* Prompt
From the listing below, copy only the lines running from the line that contains "if x.retrain then x" to the line that contains "on a port. -/", both included.

* Listed entries

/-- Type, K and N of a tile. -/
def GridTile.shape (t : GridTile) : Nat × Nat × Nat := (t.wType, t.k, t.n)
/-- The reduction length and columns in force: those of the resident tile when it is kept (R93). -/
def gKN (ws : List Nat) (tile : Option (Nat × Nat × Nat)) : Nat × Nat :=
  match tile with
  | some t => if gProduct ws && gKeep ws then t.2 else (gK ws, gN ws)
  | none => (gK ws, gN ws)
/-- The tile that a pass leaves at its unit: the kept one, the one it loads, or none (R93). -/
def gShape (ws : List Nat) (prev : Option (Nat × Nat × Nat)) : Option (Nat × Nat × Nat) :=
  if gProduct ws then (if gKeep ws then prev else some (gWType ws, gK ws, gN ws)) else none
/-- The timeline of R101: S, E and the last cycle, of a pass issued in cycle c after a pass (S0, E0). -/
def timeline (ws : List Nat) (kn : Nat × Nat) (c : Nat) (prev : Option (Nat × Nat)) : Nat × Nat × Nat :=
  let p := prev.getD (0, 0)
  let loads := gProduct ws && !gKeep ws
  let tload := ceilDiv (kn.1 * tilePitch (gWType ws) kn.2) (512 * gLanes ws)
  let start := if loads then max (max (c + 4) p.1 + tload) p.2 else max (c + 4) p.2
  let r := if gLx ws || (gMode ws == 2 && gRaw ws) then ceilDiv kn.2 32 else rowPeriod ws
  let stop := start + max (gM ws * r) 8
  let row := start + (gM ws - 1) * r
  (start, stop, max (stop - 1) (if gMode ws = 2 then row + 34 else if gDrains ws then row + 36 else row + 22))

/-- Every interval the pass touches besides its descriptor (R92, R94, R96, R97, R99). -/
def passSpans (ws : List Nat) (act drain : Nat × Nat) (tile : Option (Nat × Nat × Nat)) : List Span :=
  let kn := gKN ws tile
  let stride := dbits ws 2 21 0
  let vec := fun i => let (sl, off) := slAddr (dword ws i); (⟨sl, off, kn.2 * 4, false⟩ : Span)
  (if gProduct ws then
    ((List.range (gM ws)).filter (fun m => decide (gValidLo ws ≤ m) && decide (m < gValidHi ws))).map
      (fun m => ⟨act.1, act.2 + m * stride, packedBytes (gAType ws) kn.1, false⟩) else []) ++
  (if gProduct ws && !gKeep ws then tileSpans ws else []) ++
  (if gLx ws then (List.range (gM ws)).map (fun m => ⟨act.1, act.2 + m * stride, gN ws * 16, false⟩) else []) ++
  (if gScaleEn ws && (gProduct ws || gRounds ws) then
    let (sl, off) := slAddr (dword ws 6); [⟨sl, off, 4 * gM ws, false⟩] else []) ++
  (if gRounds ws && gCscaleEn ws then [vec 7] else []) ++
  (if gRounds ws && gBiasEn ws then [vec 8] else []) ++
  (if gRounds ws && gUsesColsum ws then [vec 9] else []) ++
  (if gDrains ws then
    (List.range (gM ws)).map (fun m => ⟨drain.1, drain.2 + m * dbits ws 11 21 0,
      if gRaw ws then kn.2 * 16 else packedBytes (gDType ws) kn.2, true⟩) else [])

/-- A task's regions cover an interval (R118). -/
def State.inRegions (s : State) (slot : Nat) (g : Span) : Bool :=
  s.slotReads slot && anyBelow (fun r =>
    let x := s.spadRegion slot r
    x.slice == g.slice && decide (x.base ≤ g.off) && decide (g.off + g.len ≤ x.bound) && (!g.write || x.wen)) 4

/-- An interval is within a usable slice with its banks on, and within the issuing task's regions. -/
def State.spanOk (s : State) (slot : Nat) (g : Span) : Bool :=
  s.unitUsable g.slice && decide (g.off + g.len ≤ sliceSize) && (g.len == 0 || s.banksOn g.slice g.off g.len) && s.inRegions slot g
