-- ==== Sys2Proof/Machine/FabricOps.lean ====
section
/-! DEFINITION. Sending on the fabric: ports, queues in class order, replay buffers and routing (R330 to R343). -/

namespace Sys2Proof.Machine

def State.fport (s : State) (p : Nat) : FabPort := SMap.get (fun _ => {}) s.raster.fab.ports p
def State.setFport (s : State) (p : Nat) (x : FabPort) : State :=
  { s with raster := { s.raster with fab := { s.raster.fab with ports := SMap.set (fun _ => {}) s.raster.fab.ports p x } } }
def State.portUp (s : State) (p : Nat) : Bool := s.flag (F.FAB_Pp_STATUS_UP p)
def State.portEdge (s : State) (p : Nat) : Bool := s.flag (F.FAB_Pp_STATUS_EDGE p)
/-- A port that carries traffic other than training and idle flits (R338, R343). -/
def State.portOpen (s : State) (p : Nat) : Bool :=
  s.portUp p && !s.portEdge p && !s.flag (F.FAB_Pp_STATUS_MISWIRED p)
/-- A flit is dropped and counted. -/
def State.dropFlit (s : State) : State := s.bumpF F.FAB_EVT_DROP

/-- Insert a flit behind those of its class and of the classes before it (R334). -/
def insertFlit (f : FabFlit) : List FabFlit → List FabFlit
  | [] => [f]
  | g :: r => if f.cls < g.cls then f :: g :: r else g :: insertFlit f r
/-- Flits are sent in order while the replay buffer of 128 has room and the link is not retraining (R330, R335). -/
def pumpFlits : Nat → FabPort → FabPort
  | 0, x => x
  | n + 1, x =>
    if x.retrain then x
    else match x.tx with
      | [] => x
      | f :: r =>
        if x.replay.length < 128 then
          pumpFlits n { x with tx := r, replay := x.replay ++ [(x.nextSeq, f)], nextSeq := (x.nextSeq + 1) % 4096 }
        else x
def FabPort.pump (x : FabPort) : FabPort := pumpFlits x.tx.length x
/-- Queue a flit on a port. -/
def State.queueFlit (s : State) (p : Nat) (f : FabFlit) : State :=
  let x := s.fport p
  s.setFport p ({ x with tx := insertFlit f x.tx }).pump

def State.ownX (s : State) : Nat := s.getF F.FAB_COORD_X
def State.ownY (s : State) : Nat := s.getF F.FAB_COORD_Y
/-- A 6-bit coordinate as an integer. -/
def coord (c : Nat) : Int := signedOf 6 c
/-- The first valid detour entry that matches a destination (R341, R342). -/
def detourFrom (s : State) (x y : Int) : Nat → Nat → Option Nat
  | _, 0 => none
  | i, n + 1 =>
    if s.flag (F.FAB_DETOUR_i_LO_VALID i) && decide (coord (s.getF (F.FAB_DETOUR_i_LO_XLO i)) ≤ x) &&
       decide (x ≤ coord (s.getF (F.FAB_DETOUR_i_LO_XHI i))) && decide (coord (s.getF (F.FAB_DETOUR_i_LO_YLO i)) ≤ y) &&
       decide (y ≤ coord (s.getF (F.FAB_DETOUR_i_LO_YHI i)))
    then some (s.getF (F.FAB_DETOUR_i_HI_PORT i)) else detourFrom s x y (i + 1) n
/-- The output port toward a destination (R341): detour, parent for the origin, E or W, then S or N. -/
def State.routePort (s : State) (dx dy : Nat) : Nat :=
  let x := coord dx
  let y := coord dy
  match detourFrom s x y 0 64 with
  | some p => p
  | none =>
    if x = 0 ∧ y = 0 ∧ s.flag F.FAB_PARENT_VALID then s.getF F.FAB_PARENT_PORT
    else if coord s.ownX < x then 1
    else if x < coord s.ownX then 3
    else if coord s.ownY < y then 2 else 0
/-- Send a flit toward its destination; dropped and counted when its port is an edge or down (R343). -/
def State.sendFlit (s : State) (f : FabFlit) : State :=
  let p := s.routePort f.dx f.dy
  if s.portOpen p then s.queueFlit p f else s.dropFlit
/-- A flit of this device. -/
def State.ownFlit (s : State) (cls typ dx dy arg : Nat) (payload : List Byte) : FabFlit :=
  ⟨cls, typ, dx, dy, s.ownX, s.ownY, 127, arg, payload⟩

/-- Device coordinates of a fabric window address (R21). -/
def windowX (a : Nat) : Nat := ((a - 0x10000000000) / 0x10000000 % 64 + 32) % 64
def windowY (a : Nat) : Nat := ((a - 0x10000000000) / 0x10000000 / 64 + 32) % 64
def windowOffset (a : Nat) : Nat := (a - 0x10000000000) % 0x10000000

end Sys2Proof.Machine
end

* Exercise output
    if x.retrain then x
    else match x.tx with
      | [] => x
      | f :: r =>
        if x.replay.length < 128 then
          pumpFlits n { x with tx := r, replay := x.replay ++ [(x.nextSeq, f)], nextSeq := (x.nextSeq + 1) % 4096 }
        else x
def FabPort.pump (x : FabPort) : FabPort := pumpFlits x.tx.length x
/-- Queue a flit on a port. -/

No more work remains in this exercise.